PROBLEM REQUIREMENTS ▸ What lines in the data hold the string "takeMsg"? Show them.

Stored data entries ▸
/-- SWEEP_MSG_RX (R417): into the spare bank. -/
def execSweepMsgRx (s : State) : Result :=
  .next (match s.link.inbox, s.rdn.sweepRx with
    | .sweep false l es :: _, some sp =>
      let st := es.foldl applyEntry sp
      ((takeMsg (.sweep false l es) s).putRdn { s.rdn with
          sweepRx := some { st with loaf := if l.isSome then l else st.loaf },
          swept := es.foldl (fun n e => max n (e.1 + 1)) s.rdn.swept })
    | .sweep false l es :: _, none => takeMsg (.sweep false l es) s
    | _, _ => s)

/-- SWEEP_COMPLETE (R417): with the last sweep message the spare bank becomes the current starter. -/
def execSweepComplete (s : State) : Result :=
  .next (match s.link.inbox, s.rdn.sweepRx with
    | .sweep true l es :: _, some sp =>
      let st := es.foldl applyEntry sp
      mateEvt 4 0 0 (((takeMsg (.sweep true l es) s).putBank { st with loaf := (if l.isSome then l else st.loaf), valid := true }).putRdn { s.rdn with sweepRx := none, swept := 0, want := 0 })
    | .sweep true l es :: _, none => takeMsg (.sweep true l es) s
    | _, _ => s)

/-- MATE_MSG_RX (R574): the message has been received; the device gives it to no one and grants its lines again. -/
def execMateMsgRx (s : State) : Result :=
  .next (match s.link.inbox with
    | .msg ls :: _ => takeMsg (.msg ls) s
    | _ => s)

/-! ### MATE_CTRL and its queue (R430, R431) -/

/-- Apply a write to MATE_CTRL (Table 12-12). -/
def applyMateCtrl (v : Word) (s : State) : Applied :=
  if fld v 29 18 ≥ 4094 then .error St.thrRange
  else
    let was := linkOn s
    let s := cwSet (mateAddr 0) (v &&& 0x97FFF8000) s
    let s := if was && !bit v 35 then linkLeave .down 4 s else s
    let s := if bit v 34 && s.link.halted then s.putLink { s.link with halted := false, drops := [] } else s
    let s := if s.link.st = .down then s.putLink { s.link with st := linkSeek s } else s
    let s := if bit v 33 then resync 6 s else s
    .ok (if bit v 31 && s.rdn.provisional then mateEvt 0x0B 0 0 (s.putRdn { s.rdn with provisional := false }) else s)

/-- A write to MATE_CTRL lands. -/
def mateWrite (w : CtlWrite) (v : Word) (s : State) : Result := .next (settle w.origin .word (mateAddr 0) s (applyMateCtrl v s))

/-- MATE_LINK_EN. -/
def execMateLinkEn (w : CtlWrite) (s : State) : Result := mateWrite w w.value s
/-- MATE_RESTART: a write with RESTART set. -/
def execMateRestart (w : CtlWrite) (s : State) : Result := mateWrite w (putFld w.value 34 34 1) s
/-- MATE_RESYNC: a write with RESYNC set. -/
def execMateResync (w : CtlWrite) (s : State) : Result := mateWrite w (putFld w.value 33 33 1) s
/-- MATE_YIELD (R396). -/
def execMateYield (w : CtlWrite) (s : State) : Result := mateWrite w w.value s
/-- MATE_CONFIRM (R425): a write with CONFIRM set. -/
def execMateConfirm (w : CtlWrite) (s : State) : Result := mateWrite w (putFld w.value 31 31 1) s

/-- MATE_CNT_CLR. -/
def execMateCntClr (s : State) : Result := .next (cwSet (mateAddr 7) 0 (cwSet (mateAddr 8) 0 s))

/-- Flush the mate queue (R349, R350, R431): a message that is being sent is completed, every other one is discarded; a
holder resynchronises. -/
def flushMate (src : Nat) (s : State) : State :=
  let k := s.link
  let kept := if k.part = 0 then [] else k.queue.take 1
  let gone := k.queue.length - kept.length
  let s := flushRecord src 3 0 gone 0 (mateLevel (s.putLink { k with queue := kept }))
  if s.ilk = .holding then resync 4 s else s

/-- MATE_QUEUE_FLUSH. -/
def execMateQueueFlush (o : Origin) (s : State) : Result :=
  .next (settle o .word (ctlAddr clsQueue 3 2) s (.ok (flushMate (srcNumber o.src) s)))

EXERCISE ANSWER ▸
      ((takeMsg (.sweep false l es) s).putRdn { s.rdn with
    | .sweep false l es :: _, none => takeMsg (.sweep false l es) s
      mateEvt 4 0 0 (((takeMsg (.sweep true l es) s).putBank { st with loaf := (if l.isSome then l else st.loaf), valid := true }).putRdn { s.rdn with sweepRx := none, swept := 0, want := 0 })
    | .sweep true l es :: _, none => takeMsg (.sweep true l es) s
    | .msg ls :: _ => takeMsg (.msg ls) s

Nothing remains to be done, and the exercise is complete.